Вернее, — они существовали, просили, как и раньше, милостыню, их видели и им помогали сердобольные граждане столицы, их лица и фигуры были по-прежнему всем хорошо знакомы.

Священник в черной рясе, с темно-рыжими волосами, с большим медным крестом на груди, стоял молча и неподвижно, благодарил прохожего сдержанно, почти гордо, — и кто знает? — был ли то ловкий человек-актер, удачно подобравший для себя реквизит и позу, или подлинно был то живой укоряющий памятник былых, недавно отошедших дней, раздавленных копытом вздыбившегося времени!

И другой: если постоять подле него минуту, он успеет рассказать о всех несчастиях, его постигших, он разжалобит, он утеряет меру человеческого низкопоклонства и подобострастия. Узнав в прохожем единоплеменника, он остановит его потоком еврейских слов, и слова уже не столько будут просить о помощи, сколько недвусмысленно требовать ее во имя вековечных заветов древнего народа…

Они существовали, оба этих нищих. Но не для автора нашего рассказа: мысленно он давно уже перенес их из милой его сердцу столицы в далекий и старый город, где жил портной Эля Рубановский. Правда, рыжий, в черной рясе, поп утерял свой былой сан: город был древний, исстари крестопоклонный, — и обнищавший священнослужитель не выйдет за подаянием на главную улицу, а найдет прокорм для себя в обессиленных домах прихожан, хранящих ревниво киоты.

Протянутый провод сюжета держится здесь на подпорах авторского вмешательства в жизнь и поступки своих героев, — и вместо рыжего, в черной рясе, попа — на перекрестке двух людных в городе улиц стоял теперь, обнажив голову, степенный седовласый старик, в котором весь город мог бы признать былого домовладельца и дворянина.

К нему— то и подошел портной Эля и осведомился об исчезнувшем с перекрестка человеке.

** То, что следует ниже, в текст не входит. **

/- setAlert writes pins only. -/
@[simp] theorem State.setAlert_bays (s : State) (v : Bool) : (s.setAlert v).bays = s.bays := rfl
@[simp] theorem State.setAlert_parcels (s : State) (v : Bool) : (s.setAlert v).parcels = s.parcels := rfl
@[simp] theorem State.setAlert_fields (s : State) (v : Bool) : (s.setAlert v).fields = s.fields := rfl
@[simp] theorem State.setAlert_seams (s : State) (v : Bool) : (s.setAlert v).seams = s.seams := rfl
@[simp] theorem State.setAlert_hops (s : State) (v : Bool) : (s.setAlert v).hops = s.hops := rfl
@[simp] theorem State.setAlert_casks (s : State) (v : Bool) : (s.setAlert v).casks = s.casks := rfl
@[simp] theorem State.setAlert_gw (s : State) (v : Bool) : (s.setAlert v).gw = s.gw := rfl
@[simp] theorem State.setAlert_raising (s : State) (v : Bool) : (s.setAlert v).raising = s.raising := rfl
@[simp] theorem State.setAlert_ports (s : State) (v : Bool) : (s.setAlert v).ports = s.ports := rfl
@[simp] theorem State.setAlert_taps (s : State) (v : Bool) : (s.setAlert v).taps = s.taps := rfl
@[simp] theorem State.setAlert_flog (s : State) (v : Bool) : (s.setAlert v).flog = s.flog := rfl
@[simp] theorem State.setAlert_baySus (s : State) (v : Bool) : (s.setAlert v).baySus = s.baySus := rfl
@[simp] theorem State.setAlert_sealU (s : State) (v : Bool) : (s.setAlert v).sealU = s.sealU := rfl
@[simp] theorem State.setAlert_trellis (s : State) (v : Bool) : (s.setAlert v).trellis = s.trellis := rfl
@[simp] theorem State.setAlert_plate (s : State) (v : Bool) : (s.setAlert v).plate = s.plate := rfl
@[simp] theorem State.setAlert_prt (s : State) (v : Bool) : (s.setAlert v).prt = s.prt := rfl
@[simp] theorem State.setAlert_waits (s : State) (v : Bool) : (s.setAlert v).waits = s.waits := rfl
@[simp] theorem State.setAlert_gwOrder (s : State) (v : Bool) : (s.setAlert v).gwOrder = s.gwOrder := rfl
@[simp] theorem State.setAlert_held (s : State) (v : Bool) : (s.setAlert v).held = s.held := rfl
@[simp] theorem State.setAlert_turn (s : State) (v : Bool) : (s.setAlert v).turn = s.turn := rfl
@[simp] theorem State.setAlert_out (s : State) (v : Bool) : (s.setAlert v).out = s.out := rfl
@[simp] theorem State.setAlert_tNs (s : State) (v : Bool) : (s.setAlert v).tNs = s.tNs := rfl
@[simp] theorem State.setAlert_freeCtr (s : State) (v : Bool) : (s.setAlert v).freeCtr = s.freeCtr := rfl
@[simp] theorem State.setAlert_pending (s : State) (v : Bool) : (s.setAlert v).pending = s.pending := rfl
@[simp] theorem State.setAlert_bay (s : State) (v : Bool) (k : BayId) : (s.setAlert v).bay k = s.bay k := rfl
@[simp] theorem State.setAlert_parcel (s : State) (v : Bool) (k : Nat) : (s.setAlert v).parcel k = s.parcel k := rfl
@[simp] theorem State.setAlert_field (s : State) (v : Bool) (k : Nat) : (s.setAlert v).field k = s.field k := rfl
@[simp] theorem State.setAlert_seam (s : State) (v : Bool) (k : Nat) : (s.setAlert v).seam k = s.seam k := rfl
@[simp] theorem State.setAlert_cask (s : State) (v : Bool) (k : Nat) : (s.setAlert v).cask k = s.cask k := rfl
@[simp] theorem State.setAlert_port (s : State) (v : Bool) (k : Nat) : (s.setAlert v).port k = s.port k := rfl
@[simp] theorem State.setAlert_tap (s : State) (v : Bool) (k : Nat) : (s.setAlert v).tap k = s.tap k := rfl

/- emit writes out only. -/
@[simp] theorem State.emit_bays (s : State) (o : OutEv) : (s.emit o).bays = s.bays := rfl
@[simp] theorem State.emit_parcels (s : State) (o : OutEv) : (s.emit o).parcels = s.parcels := rfl
@[simp] theorem State.emit_fields (s : State) (o : OutEv) : (s.emit o).fields = s.fields := rfl
@[simp] theorem State.emit_seams (s : State) (o : OutEv) : (s.emit o).seams = s.seams := rfl
@[simp] theorem State.emit_hops (s : State) (o : OutEv) : (s.emit o).hops = s.hops := rfl
@[simp] theorem State.emit_casks (s : State) (o : OutEv) : (s.emit o).casks = s.casks := rfl
@[simp] theorem State.emit_gw (s : State) (o : OutEv) : (s.emit o).gw = s.gw := rfl
@[simp] theorem State.emit_raising (s : State) (o : OutEv) : (s.emit o).raising = s.raising := rfl
@[simp] theorem State.emit_ports (s : State) (o : OutEv) : (s.emit o).ports = s.ports := rfl
@[simp] theorem State.emit_taps (s : State) (o : OutEv) : (s.emit o).taps = s.taps := rfl
@[simp] theorem State.emit_flog (s : State) (o : OutEv) : (s.emit o).flog = s.flog := rfl
@[simp] theorem State.emit_baySus (s : State) (o : OutEv) : (s.emit o).baySus = s.baySus := rfl
@[simp] theorem State.emit_sealU (s : State) (o : OutEv) : (s.emit o).sealU = s.sealU := rfl
@[simp] theorem State.emit_trellis (s : State) (o : OutEv) : (s.emit o).trellis = s.trellis := rfl
@[simp] theorem State.emit_plate (s : State) (o : OutEv) : (s.emit o).plate = s.plate := rfl
@[simp] theorem State.emit_pins (s : State) (o : OutEv) : (s.emit o).pins = s.pins := rfl
@[simp] theorem State.emit_prt (s : State) (o : OutEv) : (s.emit o).prt = s.prt := rfl
@[simp] theorem State.emit_waits (s : State) (o : OutEv) : (s.emit o).waits = s.waits := rfl
@[simp] theorem State.emit_gwOrder (s : State) (o : OutEv) : (s.emit o).gwOrder = s.gwOrder := rfl
@[simp] theorem State.emit_held (s : State) (o : OutEv) : (s.emit o).held = s.held := rfl
@[simp] theorem State.emit_turn (s : State) (o : OutEv) : (s.emit o).turn = s.turn := rfl
@[simp] theorem State.emit_tNs (s : State) (o : OutEv) : (s.emit o).tNs = s.tNs := rfl
@[simp] theorem State.emit_freeCtr (s : State) (o : OutEv) : (s.emit o).freeCtr = s.freeCtr := rfl
@[simp] theorem State.emit_pending (s : State) (o : OutEv) : (s.emit o).pending = s.pending := rfl
@[simp] theorem State.emit_bay (s : State) (o : OutEv) (k : BayId) : (s.emit o).bay k = s.bay k := rfl
@[simp] theorem State.emit_parcel (s : State) (o : OutEv) (k : Nat) : (s.emit o).parcel k = s.parcel k := rfl
@[simp] theorem State.emit_field (s : State) (o : OutEv) (k : Nat) : (s.emit o).field k = s.field k := rfl
@[simp] theorem State.emit_seam (s : State) (o : OutEv) (k : Nat) : (s.emit o).seam k = s.seam k := rfl
@[simp] theorem State.emit_cask (s : State) (o : OutEv) (k : Nat) : (s.emit o).cask k = s.cask k := rfl
@[simp] theorem State.emit_port (s : State) (o : OutEv) (k : Nat) : (s.emit o).port k = s.port k := rfl
@[simp] theorem State.emit_tap (s : State) (o : OutEv) (k : Nat) : (s.emit o).tap k = s.tap k := rfl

— Еще не возвращался… на казенных харчах, — деловито отвечал среброволосый бывший дворянин и домовладелец, опуская в карман пиджака монету Эли Рубановского.

Портной всегда подавал ему милостыню и никогда — меньше, чем нищему-конкуренту Шлёмке плешивому. Но неоднократно Эля замечал, как многие жители города, проходя мимо перекрестка, не обращали внимания на слезливую мольбу Шлёмки и в то же время сочувственно оказывали помощь степенному старику.

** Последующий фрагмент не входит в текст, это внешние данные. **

/- The operations of Machine/Resume. -/
theorem Keeps.parkAgain (hs : Keeps s₀ s) (fs : List Nat) : Keeps s₀ (s.parkAgain fs) := .foldl _ _ hs (fun _ _ => .ite ((Keeps.refl _).fieldOff _ _) (Keeps.refl _))
theorem Keeps.resumeParcel (hs : Keeps s₀ s) (p : Nat) (found : List FieldFindings) : Keeps s₀ (s.resumeParcel p found).1 := by
  unfold State.resumeParcel
  extract_lets s1 _ s2 _ s3 s4 s5
  have h1 : Keeps s₀ s1 := hs.setPState _ _
  have h2 : Keeps s₀ s2 := h1.bringUpAll _ _
  have h3 : Keeps s₀ s3 := by
    unfold s3
    split
    · exact h2.loadBays _ _
    · exact h2
  have h4 : Keeps s₀ s4 := h3.modParcel _ _
  have h5 : Keeps s₀ s5 := by
    unfold s5
    split
    · exact h4.restoreVintage _ _ _
    · exact h4
  split
  · exact ((h2.parkAgain _).setPState _ _).pair
  · split
    · exact .iteFst ((h5.setPState _ _).pair) ((h4.setPState _ _).pair)
    · exact (h4.setPState _ _).pair
theorem Keeps.resumeDone (hs : Keeps s₀ s) (p code : Nat) : Keeps s₀ (s.resumeDone p code) := hs.answerWaits _ _

/- The operations of Machine/Trellis. -/
theorem Keeps.modTrellis (hs : Keeps s₀ s) (f : Trellis → Trellis) : Keeps s₀ (s.modTrellis f) := hs.write
theorem Keeps.modTr (hs : Keeps s₀ s) (p : Nat) (f : PTrellis → PTrellis) : Keeps s₀ (s.modTr p f) := hs.modParcel _ _
theorem Keeps.takeReadings (hs : Keeps s₀ s) (t : TrellisInputs) : Keeps s₀ (s.takeReadings t) := by
  unfold State.takeReadings
  extract_lets _ _ _ _ _ _ _ _
  exact hs.modTrellis _
theorem Keeps.measure (hs : Keeps s₀ s) (t : TrellisInputs) : Keeps s₀ (s.measure t) := by
  unfold State.measure
  extract_lets s1 _ s2 s3 s4 _
  have h1 : Keeps s₀ s1 := hs.takeReadings _
  have h2 : Keeps s₀ s2 := h1.modTrellis _
  have h3 : Keeps s₀ s3 := h2.modTrellis _
  have h4 : Keeps s₀ s4 := .foldl _ _ h3 (fun _ _ => (Keeps.refl _).modTr _ _)
  exact h4.modTrellis _
theorem Keeps.occSample (hs : Keeps s₀ s) (p : Nat) : Keeps s₀ (s.occSample p) := by
  unfold State.occSample
  extract_lets _ _ _ _ _ _ _ _ _ _ _
  exact .ite hs (hs.modTr _ _)
theorem Keeps.staleEvents (hs : Keeps s₀ s) : Keeps s₀ (s.staleEvents) := .foldl _ _ (hs.modTrellis _) (fun _ _ => (Keeps.refl _).trellisEvent _ _ _)
theorem Keeps.thermal (hs : Keeps s₀ s) (p : Nat) : Keeps s₀ (s.thermal p) := by
  unfold State.thermal
  extract_lets _ _ _ _ _ s1 s2 s3 s4 s5
  have h1 : Keeps s₀ s1 := hs.modTr _ _
  have h2 : Keeps s₀ s2 := h1.contractSees _
  have h3 : Keeps s₀ s3 := .ite (h2.idleTo _ _) h2
  have h4 : Keeps s₀ s4 := hs.modTr _ _
  have h5 : Keeps s₀ s5 := .ite (Keeps.ite (Keeps.ite h3 (h3.trellisEvent _ _ _)) hs) (Keeps.ite (h4.modTr _ _) h4)
  split
  · exact hs
  · split
    · split
      · exact h5.modTr _ _
      · exact .ite ((((h5.modTr _ _).trellisEvent _ _ _).contractSees _).askPark _ _) h5
    · exact h5.modTr _ _
theorem Keeps.warm (hs : Keeps s₀ s) : Keeps s₀ (s.warm) := by
  unfold State.warm
  extract_lets s1
  have h1 : Keeps s₀ s1 := (hs.setAlert _).contractSees _
  split
  · split
    · exact (h1.modTrellis _).trellisEvent _ _ _
    · exact .ite (h1.modTrellis _) h1
  · exact (hs.modTrellis _).setAlert _
theorem Keeps.endContract (hs : Keeps s₀ s) (c : Contract) (state reason : Nat) : Keeps s₀ (s.endContract c state reason) := hs.modTrellis _
theorem Keeps.sampleContract (hs : Keeps s₀ s) (power : Nat) (lessee : Bool) : Keeps s₀ (s.sampleContract power lessee).1 := by
  unfold State.sampleContract
  split
  · exact (hs.modTrellis _).pair
  · exact hs.pair
theorem Keeps.closeContract (hs : Keeps s₀ s) (lessee : Bool) : Keeps s₀ (s.closeContract lessee) := by
  unfold State.closeContract
  split
  · exact .ite ((hs.endContract _ _ _).trellisEvent _ _ _) hs
  · exact hs
theorem Keeps.sendSwitch (hs : Keeps s₀ s) (p f : Nat) (count : Option Nat) : Keeps s₀ (s.sendSwitch p f count) := by
  unfold State.sendSwitch
  extract_lets _ _ _
  exact .foldl _ _ (hs.modTr _ _) (fun _ _ => (Keeps.refl _).clockSwitch _ _)
theorem Keeps.orderSwitch (hs : Keeps s₀ s) (p f : Nat) : Keeps s₀ (s.orderSwitch p f) :=
  .ite hs (Keeps.ite ((Keeps.foldl _ _ hs (fun _ _ => (Keeps.refl _).vfabTo _ _)).modTr _ _) (hs.sendSwitch _ _ _))
theorem Keeps.risen (hs : Keeps s₀ s) (p : Nat) : Keeps s₀ (s.risen p) := by
  unfold State.risen
  extract_lets _ _ s1
  have h1 : Keeps s₀ s1 := hs.write
  split
  · split
    · exact hs
    · split
      · exact .ite ((h1.modTr _ _).settleVolts _) (hs.sendSwitch _ _ _)
      · exact hs.sendSwitch _ _ _
  · exact hs
theorem Keeps.dropRise (hs : Keeps s₀ s) (p f : Nat) : Keeps s₀ (s.dropRise p f) := by
  unfold State.dropRise
  split
  · exact .ite ((hs.modTr _ _).settleVolts _) hs
  · exact hs
theorem Keeps.lever (hs : Keeps s₀ s) (climbing boundary : Bool) (next cap : Nat) (l : ShareLine) : Keeps s₀ (s.lever climbing boundary next cap l) := by
  unfold State.lever
  extract_lets _ _ _ _ _ _ _ s1 s2 _ _ _
  have h1 : Keeps s₀ s1 := hs.modTr _ _
  have h2 : Keeps s₀ s2 := h1.dropRise _ _
  exact .ite (Keeps.ite (hs.orderSwitch _ _) hs) (Keeps.ite (h2.orderSwitch _ _) (Keeps.ite (Keeps.ite h2 (h2.risen _)) (Keeps.ite ((h2.orderSwitch _ _).risen _) h2)))
theorem Keeps.parkToFit (hs : Keeps s₀ s) : Keeps s₀ (s.parkToFit) := by
  unfold State.parkToFit
  extract_lets s1
  have h1 : Keeps s₀ s1 := .foldl _ _ hs (fun _ _ => .ite (Keeps.refl _) ((Keeps.refl _).askPark _ _))
  exact .ite (Keeps.foldl _ _ h1 (fun _ _ => .ite ((Keeps.refl _).askPark _ _) (Keeps.refl _))) h1
theorem Keeps.resumeFitting (hs : Keeps s₀ s) : Keeps s₀ (s.resumeFitting) := by
  unfold State.resumeFitting
  extract_lets _
  split
  · exact hs
  · refine .foldl _ _ hs ?_
    intro u _
    extract_lets s1
    have h1 : Keeps u s1.1 := (Keeps.refl _).resumeParcel _ _
    exact .ite (h1.resumeDone _ _) (Keeps.refl _)
theorem execTrellisControlLoop_keeps (s : State) (t : TrellisInputs) : KeepsOut s (execTrellisControlLoop t s) := by
  unfold Machine.execTrellisControlLoop
  extract_lets s1 s2 s3 s4 s5 _ _ _ _ s6 s7 s8
  have h1 : Keeps s s1 := ((Keeps.refl _).measure _).staleEvents
  have h2 : Keeps s s2 := (Keeps.foldl _ _ h1 (fun _ _ => ((Keeps.refl _).thermal _).occSample _)).warm
  have h3 : Keeps s s3.1 := h2.sampleContract _ _
  have h4 : Keeps s s4.1 := h3.sampleContract _ _
  have h5 : Keeps s s5 := h4
  have h6 : Keeps s s6 := h5.parkToFit
  have h7 : Keeps s s7 := .foldl _ _ h6 (fun _ _ => (Keeps.refl _).lever _ _ _ _ _)
  have h8 : Keeps s s8 := .ite h7 h7.resumeFitting
  exact .next (Keeps.ite (Keeps.refl _) (Keeps.ite (((Keeps.refl _).modTrellis _).trellisEvent _ _ _) ((h8.closeContract _).closeContract _)))
theorem Keeps.trellisFails (hs : Keeps s₀ s) : Keeps s₀ (s.trellisFails) :=
  .foldl _ _ (((hs.modTrellis _).setAlert _).report _) (fun _ _ => .ite ((Keeps.refl _).askPark _ _) (Keeps.refl _))
theorem execTrellisReload_keeps (s : State) : KeepsOut s (execTrellisReload s) := by
  unfold Machine.execTrellisReload
  extract_lets _ s1
  have h1 : Keeps s s1 := (Keeps.refl _).modTrellis _
  exact .next (Keeps.ite (Keeps.refl _) (Keeps.ite h1.trellisFails h1))
theorem Keeps.stepDown (hs : Keeps s₀ s) (p : Nat) : Keeps s₀ (s.stepDown p).1 := by
  unfold State.stepDown
  extract_lets _ _ _ _ _ s1
  have h1 : Keeps s₀ s1 := by
    unfold s1
    refine .foldl _ _ hs ?_
    intro u _
    split
    · exact (Keeps.refl _).clockCancel _ _
    · exact Keeps.refl _
  exact .iteFst hs.pair (Keeps.iteFst hs.pair (Keeps.iteFst (((h1.modTr _ _).orderSwitch _ _).pair) hs.pair))
theorem Keeps.scaleLearned (hs : Keeps s₀ s) (p : Nat) : Keeps s₀ (s.scaleLearned p) := by
  unfold State.scaleLearned
  extract_lets _ _ _ _
  exact hs.modTr _ _
theorem Keeps.overshoot (hs : Keeps s₀ s) : Keeps s₀ s.overshoot := by
  unfold State.overshoot
  extract_lets first r s1
  have hr : Keeps s₀ r.1 := hs.foldl_pair _ _ (fun u _ => Keeps.stepDown (.refl u.1) _)
  have h1 : Keeps s₀ s1 := .ite ((Keeps.foldl _ _ hr (fun u _ => Keeps.scaleLearned (.refl u) _)).trellisEvent _ _ _) hr
  exact .ite (h1.modTrellis _) h1
theorem execForecastPublish_keeps (s : State) : KeepsOut s (execForecastPublish s) := by
  unfold Machine.execForecastPublish
  extract_lets _ _ s1 s2 _ _ s3 _
  have h1 : Keeps s s1 := (Keeps.refl _).modTrellis _
  have h2 : Keeps s s2 := .ite h1.overshoot h1
  have h3 : Keeps s s3 := by
    unfold s3
    split
    · exact h2.modTrellis _
    · exact h2
  exact .next (Keeps.ite (Keeps.refl _) (h3.modTrellis _))
theorem execPhaseLearn_keeps (s : State) (parcel : Nat) : KeepsOut s (execPhaseLearn parcel s) := by
  unfold Machine.execPhaseLearn
  extract_lets _ s1
  have h1 : Keeps s s1 := (Keeps.refl _).modTr _ _
  split
  · exact .refused
  · refine .next ?_
    split
    · extract_lets _ _
      exact .ite h1 (h1.modTr _ _)
    · exact Keeps.refl _
theorem execCrushHint_keeps (s : State) (parcel : Nat) (phase : BitVec 8) (count : Nat) : KeepsOut s (execCrushHint parcel phase count s) := by
  unfold Machine.execCrushHint
  extract_lets _ _ _ _ _ s1 _ _ s2
  have h1 : Keeps s s1 := (Keeps.refl _).modTr _ _
  have h2 : Keeps s s2 := .ite (Keeps.ite (Keeps.foldl _ _ h1 (fun _ _ => (Keeps.refl _).clockSwitch _ _)) h1) h1
  split
  · exact .refused
  · refine .next ?_
    split
    · exact Keeps.refl _
    · exact .foldl _ _ h2 (fun _ _ => ((Keeps.refl _).modField _ _).retarget _)
theorem execLeaseExpired_keeps (s : State) : KeepsOut s (execLeaseExpired s) := by
  unfold Machine.execLeaseExpired
  refine .next ?_
  split
  · exact ((Keeps.refl _).modTrellis _).trellisEvent _ _ _
  · exact Keeps.refl _
theorem execContractMissed_keeps (s : State) (lessee : Bool) : KeepsOut s (execContractMissed lessee s) := by
  unfold Machine.execContractMissed
  refine .next ?_
  split
  · exact ((Keeps.refl _).endContract _ _ _).trellisEvent _ _ _
  · exact Keeps.refl _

О, Эля Рубановский хорошо знал, почему это происходит! Но его осторожный и в то же время склонный оправдывать чужие поступки ум — искал еще и другие причины такого неотзывчивого отношения к Шлёмке.

Среброволосый не покидал своего места и, стоя на нем, молчаливо дожидался внимания прохожих; Шлёмка — покидал свой пост и следовал за ними на некотором расстоянии, выпрашивая и вымаливая, суля прохожим всяческие милости от Бога, защитника сирых и угнетенных…

Нищий Шлёмка был назойлив и потому — неприятен. На беду, этому способствовал еще его внешний облик. Заячья губа нищего была всегда мокрой, заслюнявленной. И не мудрено: оживленная — скороговоркой — речь его выплевывалась изо рта вместе с обильной слюной, проскакивающей между дурно пахнущими загнивающими пеньками передних разрушенных зубов — желтых и покрошившихся.

В жесткой бороде и на голове были пятна вылинявшей плеши, и она была грязновато-серая — такая же, как и узенькие сусличьи глаза, которые умели быть всегда жалостливыми и заискивающими, а иногда, — словно отдыхая, — насмешливыми, колкими. Так смотрели они тогда, когда Шлёмка ссорился с кем-нибудь из уличного люда.

Он должен был много проигрывать от соседства с благообразным и опрятным бывшим дворянином, облюбовавшим тот же самый перекресток.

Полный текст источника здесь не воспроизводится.